Despite its importance, ship motion forecasting remains a formidable challenge. Accurately modeling complex maritime environments while satisfying the high precision requirements of modern logistics continues to be difficult for existing approaches.
Existing studies on ship motion forecasting can be broadly categorized into physics-based, statistical, and data-driven methods. Physics-based models provide physically interpretable insights into vessel motion and maneuvering behaviors. For instance, Perera and Soares integrated an extended Kalman filter with a physics-based ship maneuvering model to estimate and predict vessel motion states, demonstrating the effectiveness of combining physical dynamics with statistical filtering for capturing nonlinear ship behavior [
3]. However, such physics-based or physics-informed approaches often rely on computationally intensive simulations and detailed environmental inputs, which limits their scalability and practicality for real-time deployment in complex maritime environments. Statistical and traditional machine learning methods offer computational efficiency and interpretability. For example, Ma et al. investigated the application of ARIMA models for ship trajectory prediction, demonstrating the effectiveness of classical statistical approaches in capturing short-term trends and local dynamic patterns in vessel motion [
4]. In addition, Zheng et al. proposed a support vector machine (SVM)-based collision risk assessment method for maritime traffic, illustrating the practicality of conventional machine learning techniques in safety-related decision-making tasks [
5]. However, these methods typically rely on linear assumptions or shallow model structures, which restricts their ability to capture complex nonlinear dynamics and cross-variable interactions in highly coupled maritime environments. More recently, deep learning approaches, particularly recurrent architectures such as RNNs, LSTMs, and GRUs, have improved temporal modeling performance and become common baselines for ship motion prediction. For example, Murray and Perera proposed a data-driven framework that leverages historical AIS data to predict future vessel behavior, demonstrating the capability of recurrent neural networks to model sequential dependencies in maritime traffic patterns [
6]. Similarly, Wang et al. developed single-input single-output (SISO) and multi-input single-output (MISO) deep learning models for ship roll motion prediction, highlighting the effectiveness of recurrent architectures in learning temporal dynamics from multivariate ship motion signals [
7]. Nevertheless, these recurrent models are prone to error accumulation and gradient vanishing when applied to long prediction horizons, which undermines their effectiveness in capturing long-term temporal dependencies.
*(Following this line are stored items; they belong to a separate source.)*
-- ==== Sys2Proof/Machine/Core.lean ====
section
/-! DEFINITION. The machine as the host's interface takes it. -/

def Sys2Proof.core : Host.Core :=
  { State := Sys2Proof.Machine.State
    Fault := Sys2Proof.Machine.Fault
    Refusal := Sys2Proof.Machine.Refusal
    step := Sys2Proof.Machine.step
    reset := Sys2Proof.Machine.State.reset }
end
To address these limitations, we propose DSformer [
8], a non-recurrent, data-driven framework for ship motion prediction. By integrating a dual-sampling mechanism that captures both global trends and local fluctuations with a time-varying variable attention module, DSformer explicitly models long-range temporal dependencies and cross-variable interactions in multivariate ship motion time series.
Specifically, DSformer represents the first ship motion prediction framework that completely abandons recurrent architectures, thereby avoiding error accumulation and vanishing gradient issues commonly observed in existing deep learning models. In addition, its data-driven dual-attention mechanism is designed to jointly capture temporal autocorrelation and cross-variable dependencies. Furthermore, the proposed framework is validated using real-world datasets encompassing real sea states rather than relying solely on simulated environments, demonstrating robust predictive performance under realistic operating conditions.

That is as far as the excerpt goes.